Öyle ki, birisi gelip ona: “Sen şunu terk ettin, bunu terk ettin!”
dediğinde, o, “hatırlamıyorum” diyecek kadar, bu terkleri
düşünmekten uzak, onları unutmuş ve zihninden silmiş
olmalıdır."
ACZ, FAKR, ŞEVK VE ŞÜKÜR YOLU
"Fakat günümüzde, özgüven mülâhazasıyla benlik, enaniyet ve ego öne
çıkarılmış ve bu durum sâri ve öldürücü bir hastalık gibi
yayılmıştır. Bu sebeple, Hazreti Pîr, günümüzün bu realitesini göz
önünde bulundurup meseleyi mâkul bir mesnede dayandırdıktan sonra
çağın insanına şöyle seslenir:
'Der tarik-i acz-mendî, lâzım âmed çâr çiz.

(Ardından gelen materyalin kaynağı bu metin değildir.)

-- ==== Sys2Proof/Machine/Readback.lean ====
section
/-! DEFINITION. The state of a tin as readback words, pantry records and mixer blocks (R90–R92, R183, R229). -/

namespace Sys2Proof.Machine

/-! ### Holds (R90–R92) -/

/-- The 3 bits of one hold in its crumb's word. -/
def Tin.holdBits (x : Tin) (b c m : Nat) : Nat :=
  let h := x.hold b c m
  b2n (h.full && h.value) + b2n h.full * 2 + b2n (crumbTransparent (x.crumb b c) m) * 4

/-- The readback word of a crumb (R90). -/
def Tin.holdWord (x : Tin) (b c : Nat) : Nat :=
  2 ^ 31 + b2n (x.faults.contains (16 * b + c)) * 2 ^ 30 + b * 2 ^ 19 + c * 2 ^ 15 +
    ((List.range 4).map (fun m => x.holdBits b c m * 8 ^ m)).sum

/-- The 32,768 words of a tin, batch by batch (R91). -/
def Tin.holdBytes (x : Tin) : List Byte := (List.range 32768).flatMap (fun i => leBytes 4 (x.holdWord (i / 16) (i % 16)))

/-- Whether a word is right for crumb `i` of a state write (R92). -/
def holdWordOk (i w : Nat) : Bool :=
  bit w 31 && bits w 19 11 == i / 16 && bits w 15 4 == i % 16 && (List.range 4).all (fun m => !(bits w (3 * m) 2 == 1))

/-- The holds of crumb `i` taken from a word: `full` and `value` of every hold that is not transparent. -/
def Tin.writeHolds (x : Tin) (i w : Nat) : Tin :=
  (List.range 4).foldl (fun y m =>
    if crumbTransparent (x.crumb (i / 16) (i % 16)) m then y
    else y.setHold (i / 16) (i % 16) m { y.hold (i / 16) (i % 16) m with full := bit w (3 * m + 1), value := bit w (3 * m) }) x

/-! ### Pantries (R183) -/

/-- The width of a FIFO pointer of an organisation: n + 1. -/
def ptrWidth (org : Nat) : Nat := 11 + org

/-- Block 80 of a pantry's record. -/
def fifoBlock (ctl : Nat) (v : Pantry) : Nat := if pantryFifo ctl then v.wpA + v.rpA * 2 ^ 16 + v.event % 8 * 2 ^ 32 else 0

/-- The state record of a pantry: 81 blocks of 128 bytes. -/
def pantryBytes (ctl : Nat) (v : Pantry) : List Byte :=
  let rows := (List.range 1024).foldr (fun r acc => v.row r + acc * 2 ^ 72) 0
  let poison := (List.range 1024).foldr (fun r acc => v.rowPoison r % 256 + acc * 256) 0
  leBytes 9216 rows ++ leBytes 1024 poison ++ leBytes 128 (fifoBlock ctl v)

/-- Whether the FIFO block of a state write sets no reserved bit and no impossible pointers. -/
def fifoBlockOk (ctl w : Nat) : Bool :=
  if pantryFifo ctl then
    let n := ptrWidth (pantryOrg ctl)
    let wp := bits w 0 14
    let rp := bits w 16 14
    bits w 14 2 == 0 && bits w 30 2 == 0 && w / 2 ^ 35 == 0 && wp / 2 ^ n == 0 && rp / 2 ^ n == 0 &&
      decide ((wp + 2 ^ n - rp) % 2 ^ n ≤ fifoDepth (pantryOrg ctl))
  else w == 0

/-- A pantry with the rows, poison and FIFO state of a record. -/
def Pantry.load (v : Pantry) (ctl : Nat) (l : List Byte) : Pantry :=
  let rows := leAt l 0 9216
  let poison := leAt l 9216 1024
  let w := leAt l 10240 128
  let v1 := { v with
    rows := (List.range 1024).foldl (fun t r => Tab.put (0 : BitVec 72) t r (BitVec.ofNat 72 (bits rows (72 * r) 72))) []
    poison := (List.range 1024).foldl (fun t r => Tab.put 0 t r (bits poison (8 * r) 8)) [] }
  if pantryFifo ctl then { v1 with wpA := bits w 0 14, wpB := bits w 0 14, rpA := bits w 16 14, rpB := bits w 16 14, event := bits w 32 3 } else v1

/-! ### Mixers (R229) -/

def railCode : Rail → Nat
  | .none => 0 | .low => 1 | .high => 2
def railOf (n : Nat) : Rail := if n = 1 then .low else if n = 2 then .high else .none

/-- The 1,024-bit block of a mixer. -/
def mixerBlock (v : Mixer) : Nat :=
  ofSigned v.acc0 56 + ofSigned v.acc1 56 * 2 ^ 56 + railCode v.ovf0 * 2 ^ 112 + railCode v.ovf1 * 2 ^ 114 + ofSigned v.h1 24 * 2 ^ 116 +
    ofSigned v.h2 24 * 2 ^ 140 + ofSigned v.h3 24 * 2 ^ 164 + ofSigned v.h4 24 * 2 ^ 188 + v.counter % 2 ^ 16 * 2 ^ 212 + v.best % 2 ^ 24 * 2 ^ 228 +
    v.bestIdx % 2 ^ 32 * 2 ^ 252 + v.idx % 2 ^ 32 * 2 ^ 284 + b2n v.have_ * 2 ^ 316 + b2n v.idxSat * 2 ^ 317

def mixerBlockOk (w : Nat) : Bool := w / 2 ^ 318 == 0 && bits w 112 2 != 3 && bits w 114 2 != 3

def Mixer.load (v : Mixer) (w : Nat) : Mixer :=
  { v with
    acc0 := toSigned (bits w 0 56) 56, acc1 := toSigned (bits w 56 56) 56, ovf0 := railOf (bits w 112 2), ovf1 := railOf (bits w 114 2),
    h1 := toSigned (bits w 116 24) 24, h2 := toSigned (bits w 140 24) 24, h3 := toSigned (bits w 164 24) 24, h4 := toSigned (bits w 188 24) 24,
    counter := bits w 212 16, best := bits w 228 24, bestIdx := bits w 252 32, idx := bits w 284 32, have_ := bit w 316, idxSat := bit w 317 }

/-! ### A whole tin (R744 op 3 and 4) -/

/-- The bytes a readback of a tin takes: holds, 96 pantry records, 64 mixer blocks. -/
def readbackLen : Nat := 1134592

def Tin.readback (x : Tin) : List Byte :=
  x.holdBytes ++ (List.range 96).flatMap (fun p => pantryBytes (x.pantryCtl p) (x.pantry p)) ++
    (List.range 64).flatMap (fun q => leBytes 128 (mixerBlock (x.mixer q)))

/-- Whether every word of a state write is right. -/
def Tin.stateOk (x : Tin) (l : List Byte) : Bool :=
  (List.range 32768).all (fun i => holdWordOk i (leAt l (4 * i) 4)) &&
    (List.range 96).all (fun p => fifoBlockOk (x.pantryCtl p) (leAt l (131072 + 10368 * p + 10240) 128)) &&
    (List.range 64).all (fun q => mixerBlockOk (leAt l (1126400 + 128 * q) 128))

/-- The tin with the state of a readback's layout. -/
def Tin.loadState (x : Tin) (l : List Byte) : Tin :=
  let x1 := (List.range 32768).foldl (fun y i => y.writeHolds i (leAt l (4 * i) 4)) x
  let x2 := (List.range 96).foldl (fun y p => y.setPantry p ((y.pantry p).load (x.pantryCtl p) (slice l (131072 + 10368 * p) 10368))) x1
  (List.range 64).foldl (fun y q => y.setMixer q ((y.mixer q).load (leAt l (1126400 + 128 * q) 128))) x2

end Sys2Proof.Machine
end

'Fakr-ı mutlak, acz-i mutlak, şükr-ü mutlak, şevk-i mutlak, ey
aziz.'
"Evet, enaniyetin çok ileri gittiği, kabarıp köpürerek âdeta damla
iken derya hâline geldiği günümüzde, mâkul mesnetlerini ortaya
koymadan, bütün bütün enaniyeti terk oldukça zordur. Bundan dolayı
Üstad Hazretleri, mesnet ve gerekçelerini ifade ve izah etmek
suretiyle günümüz insanını acz u fakr, şevk u şükür yoluna
çağırmaktadır. Bu yolda, ilk olarak insanın acz u fakrını kabul ve
itiraf etmesi gerekir. Çünkü insanın kendisini muktedir gördüğü
yeme, içme gibi en basit hareket ve davranışlarda bile, kendi
payına düşen iktidar yok denecek kadar azdır. Zira daha başta,
mükemmel bir sistem hâlinde işleyen vücudu insana veren Allah’tır.

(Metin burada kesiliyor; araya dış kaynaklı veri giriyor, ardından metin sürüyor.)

/-- `CHANNEL_ACK_RECEIVED` (R130 t5): the sender may drive its next token; the acknowledge wire is measured there (R135). -/
def execChannelAckReceived (r : ChanRef) (ms : List Margin) (s : State) : Out :=
  match r with
  | .seam sm c =>
    let v := s.seamChan sm.val c.val
    if v.ch.canSee then
      .next ((s.setSeamChan sm.val c.val { v with ch := v.ch.see }).measureAll sm.val (s.dozenOf sm.val c.val)
        (ms.filter (fun m => 11 ≤ m.wire.val)))
    else .next s
  | .ring d e =>
    let v := s.conn d.val e
    if v.ch.canSee then .next (s.setConn d.val e { v with ch := v.ch.see }) else .next s
  | .bench d k out z =>
    let i := 256 * d.val + 64 * k.val + (if out then 32 else 0) + z.val
    let v := Tab.get .fresh s.bench i
    if v.ch.canSee then .next { s with bench := Tab.put .fresh s.bench i { v with ch := v.ch.see } } else .next s

/-- `SWEEP` (R138–R140): the margins of one dozen, of which an in-use one has its request and acknowledge wires left alone; a sweep measures
every data wire, so a due gap is served. -/
def execSweep (sm : DieIx) (z : Fin 4224) (ms : List Margin) (s : State) : Out :=
  let used := (s.channelOn sm.val z.val).isSome
  let s1 := s.measureAll sm.val z.val (ms.filter (fun m => !used || (m.wire.val != 10 && m.wire.val != 11)))
  match s1.channelOn sm.val z.val with
  | some c => .next (s1.setSeamChan sm.val c { s1.seamChan sm.val c with gapDue := false })
  | none => .next s1

/-- `SWEEP_GAP` (R139): the sender holds its next token for the gap in which the wires are measured. -/
def execSweepGap (sm : DieIx) (c : Fin 4096) (s : State) : Out :=
  .next (s.setSeamChan sm.val c.val { s.seamChan sm.val c.val with gapDue := true })

/-- `SPARE_WIRE_COPY_START` (R141 t1, R142): a failed wire of an in-use dozen whose spare wire is free and healthy; a wire
that failed with margin 0 is replaced from here on without comparison. -/
def execSpareWireCopyStart (sm : DieIx) (z : Fin 4224) (w : Fin 12) (s : State) : Out :=
  let d := s.dozen sm.val z.val
  let wi := Tab.get .fresh d.wires w.val
  match s.channelOn sm.val z.val with
  | some c =>
    if wi.failed && d.spareFree && (s.seamChan sm.val c).partner.isNone then
      .next (s.setDozen sm.val z.val { d with copying := some (w.val, if wi.now = 0 then 16 else 0) })
    else .next s
  | none => .next s

/-- `SEAM_WIRE_SPARED` (R141 t3–t4, R142): 16 agreeing comparisons put the spare in the wire's place; a comparison that
fails marks the spare wire failed as well, and the channel needs a dozen. -/
def execSeamWireSpared (sm : DieIx) (z : Fin 4224) (agree : Bool) (s : State) : Out :=
  let d := s.dozen sm.val z.val
  match d.copying with
  | some (w, n) =>
    let c := (s.channelOn sm.val z.val).getD 0
    if agree || n = 16 then
      .next (((s.setDozen sm.val z.val { d with copying := none, spareFor := some w }).seamBoth sm.val SEAM_SPARE.wires_spared 1).post
        0x0201 2 (some sm.val) (seamUnit sm.val 0 c) w z.val)
    else
      let sp := Tab.get .fresh d.wires 12
      .next ((s.setDozen sm.val z.val { d with copying := none, wires := Tab.put .fresh d.wires 12 { sp with failed := true } }).needDozen sm.val c false)
  | none => .next s

/-- `CHANNEL_MOVE_HOLD` (R144 steps 1–2): a channel that needs a dozen and has one to move to. -/
def execChannelMoveHold (sm : DieIx) (c : Fin 4096) (s : State) : Out :=
  let v := s.seamChan sm.val c.val
  if v.needs && (s.freeDozen sm.val (decide (c.val < 2048))).isSome then
    .next (s.setSeamChan sm.val c.val { v with ch := { v.ch with held := true }, recorded := some v.ch.record })
  else .next s

/-- Channel `c`, or the folded pair it belongs to, resumes on dozen `z` (R144 steps 3–5). -/
def State.moveTo (s : State) (sm c z : Nat) : State :=
  let old := s.dozenOf sm c
  let s1 := (s.resumeOn sm c z).park sm old
  let s2 := match (s.seamChan sm c).partner with | some p => s1.resumeOn sm p z | none => s1
  let s3 := if spareDozen z then s2.seamBoth sm (if z < 2112 then SEAM_SPARE.spare_cw else SEAM_SPARE.spare_acw) 1 else s2
  s3.post 0x0203 2 (some sm) (seamUnit sm 0 c) old z

/-- Channel `other` is folded onto the dozen of `keep` for the needs of channel `c` (R147, R148, R151). -/
def State.foldOnto (s : State) (sm c keep other : Nat) : State :=
  let old := s.dozenOf sm other
  let z := s.dozenOf sm keep
  let s1 := s.resumeOn sm other z
  let s2 := s1.setSeamChan sm other { s1.seamChan sm other with partner := some keep, lastTag := false }
  let s3 := s2.setSeamChan sm keep { s2.seamChan sm keep with partner := some other, ch := (s2.seamChan sm keep).ch.rearm, lastTag := true }
  let s4 := if other = c then s3.park sm old else s3
  ((s4.seamBoth sm SEAM_FOLD.folded 2).post 0x0204 2 (some sm) (seamUnit sm 0 keep) other z).post 0x0204 2 (some sm) (seamUnit sm 0 other) keep z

Evet, bu baş döndürücü sistemi başta O kurmuş, O bahşetmiştir. Aynı
zamanda, bu mükemmel sistemin işleyişi de, O’nun kudret, irade,
tasarruf, inayet ve riayeti altında cereyan etmektedir. Bu kadar
aciz ve muhtaç durumda olan insanoğlunun diğer taraftan hayat,
sıhhat, ebediyet, Cennet… gibi sınırsız ve sonsuzluğa uzanan arzu
ve emelleri vardır. İşte insan, varlığı itibarıyla, bu kadar
acizdir. Onun hamuru âdeta aczden yoğrulmuş gibidir. Aynı zamanda
o, muhtaç olduğu şeylerin yüzde birine sahip olamayacak kadar da
fakirdir. İşte Üstad Hazretleri, “acz-i mutlak” ve “fakr-ı mutlak”

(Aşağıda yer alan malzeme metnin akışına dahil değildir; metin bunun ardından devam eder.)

-- ==== Sys2Proof/Machine/Noc.lean ====
section
/-! DEFINITION. The network on chip: topology, routes, injection, hops, timeouts, sparing and retirement (R263–R300). -/

namespace Sys2Proof.Machine

/-! ### Topology (R263, R264).  A location is 18d + position on a die ring, or 144 + i for spine position i -/

/-- The ring position of the router of physical tin `t` of a die. -/
def tinPos (t : Nat) : Nat := [1, 2, 3, 5, 6, 7, 9, 10, 11, 13, 14, 15, 16].getD t 0

/-- Where the router that serves a node lies: the die and ring position, or the spine positions of a hub node's ports. -/
inductive Site where
  | ring (d pos : Nat)
  | spine (ports : List Nat)
deriving DecidableEq, Repr

def State.site (s : State) : Node → Site
  | .role d r => .ring d (tinPos (s.localTin d r))
  | .mem c => .ring (c / 2) (if c % 2 = 0 then 0 else 12)
  | .mac d => .ring d 4
  | .stream d _ => .ring d 8
  | .dieReg d => .ring d 17
  | .hub n => if n = 1 then .spine (List.range 12) else if n = 0 then .spine [0, 6] else .spine [n - 1, n + 5]

/-- Ring hops between two positions of a die. -/
def ringHops (a b : Nat) : Nat := let x := (b + 18 - a) % 18; min x (18 - x)

/-- The next position from `a` toward `b`, the rising direction on a tie (assumption 10). -/
def ringStep (a b : Nat) : Nat := if (b + 18 - a) % 18 ≤ 9 then (a + 1) % 18 else (a + 17) % 18

/-- The neighbours of a spine position: its chord, then its ring neighbours (R264; the order is assumption 10). -/
def spineNbrs (i : Nat) : List Nat := [(i + 6) % 12, (i + 1) % 12, (i + 11) % 12]

/-- The positions within `n` spine hops of `i`, around the positions in `dead`. -/
def spineBall (dead : List Nat) (i : Nat) : Nat → List Nat
  | 0 => if dead.contains i then [] else [i]
  | n + 1 =>
    let b := spineBall dead i n
    (List.range 12).filter (fun j => b.contains j || (!dead.contains j && (spineNbrs j).any (fun k => b.contains k)))

/-- Spine hops between two positions. -/
def spineDist (dead : List Nat) (i j : Nat) : Option Nat := (List.range 12).find? (fun n => (spineBall dead i n).contains j)

/-- The spine position at which bench link `BL_d_k` ends. -/
def benchSlot (d k : Nat) : Nat := (3 * d + k) % 12

/-- Whether the installed routes use bench link `BL_d_k`. -/
def Noc.linkUp (n : Noc) (d k : Nat) : Bool := !n.downLinks.contains (4 * d + k) && !n.downSpines.contains (benchSlot d k)

/-- The least candidate by cost, the first on a tie. -/
def leastOf (l : List (Nat × Nat)) : Option (Nat × Nat) :=
  l.foldl (fun (m : Option (Nat × Nat)) e => match m with | none => some e | some x => if e.1 < x.1 then some e else some x) none

/-- From spine position `i` to die `d` at ring position `pos`: the cost and the bench link by which the far die is entered
(R284: ties to the lower k at the destination die). -/
def Noc.fromSpine (n : Noc) (i d pos : Nat) : Option (Nat × Nat) :=
  leastOf ((List.range 4).filterMap (fun k =>
    if n.linkUp d k then (spineDist n.downSpines i (benchSlot d k)).map (fun x => (x + ringHops (4 * k) pos, k)) else none))

/-- From spine position `i` to the nearest of a hub node's ports. -/
def Noc.toPort (n : Noc) (i : Nat) (ports : List Nat) : Option (Nat × Nat) :=
  leastOf (ports.filterMap (fun p => (spineDist n.downSpines i p).map (fun x => (x, p))))

/-- From spine position `i` to a site. -/
def Noc.fromSlot (n : Noc) (i : Nat) (t : Site) : Option (Nat × Nat) :=
  match t with
  | .ring e q => n.fromSpine i e q
  | .spine ps => n.toPort i ps

/-- From ring position `pos` of die `d` to a site off the die: the cost and the bench link to leave by (R284). -/
def Noc.leave (n : Noc) (d pos : Nat) (t : Site) : Option (Nat × Nat) :=
  leastOf ((List.range 4).filterMap (fun k =>
    if n.linkUp d k then
      (n.fromSlot (benchSlot d k) t).map (fun x => (ringHops pos (4 * k) + x.1, k))
    else none))

/-- One spine hop from `i` toward `j`. -/
def Noc.spineHop (n : Noc) (i j : Nat) : Option Nat :=
  match spineDist n.downSpines i j with
  | none => none
  | some x => ((spineNbrs i).find? (fun m => !n.downSpines.contains m && spineDist n.downSpines m j == some (x - 1))).map (144 + ·)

diyerek bize bu hakikati anlatmış ve bu hakikatle ortaya çıkan yolu
göstermiştir."
ARKADAŞLARIMDAN RİCA EDİYORUM
"Cenâb-ı Hak, alın teriyle kazanan zengin fedakârların
civanmertliği ve hizmet erlerinin de ona mukabil istiğnalarıyla
dünyanın 160 ülkesinde size müesseseler açıp hizmet etme imkânı
vermiştir. Allah’ın lütfettiği bu güven kredisinin devam etmesi
için o müesseselerde vazife gören adanmış ruhların fakir kalmaları
elzemdir. Evet, fakir kalalım bizler. Vefat ettiğimiz zaman, Ebu
Zerri’l-Gıfâri gibi, “Acaba bir kefen bulabilir miyiz buna?”
desinler. Ben arkadaşlarımdan bunu rica ediyorum. İtibarımızın
korunması buna bağlıdır. O türlü şeylere gönül kaptırmayalım. Allah
adamı Allah varken başka şeye gönlünü kaptırmaz. O işi ikâmeye
gönül vermiş insan başka şeylerle meşgul olmaz."
Diğer taraftan acz u fakr şuuruyla bezeli bir mü’min için, Cenâb-ı
Hakk’ın öyle teveccühleri olur ki, bakarsınız Allah (celle
celâluhu), hiç olmayacak şeyleri ona yaptırtır. Her şey öyle yerli
yerindedir ki, dehrin hâdiseleri karşısında birilerinin onu
kurtarmak için müdahale edip by-pass yapmasına ihtiyaç kalmaz. Bu
durumu gören fert, olup bitenler karşısında “Ümitsizlik ve yeise
düşecek ne var?” diyerek şevkle hareket eder. “Niçin şükür
duyguları içinde O’nun yolunda koşturup durmayayım ki!” der, şevkle
şahlanır. Daha sonra da sağanak sağanak başından aşağıya yağan
nimetler karşısında sürekli tahdis-i nimet mülâhazasıyla gerilime
geçer ve bir ömür boyu hız kesmeksizin yoluna devam eder.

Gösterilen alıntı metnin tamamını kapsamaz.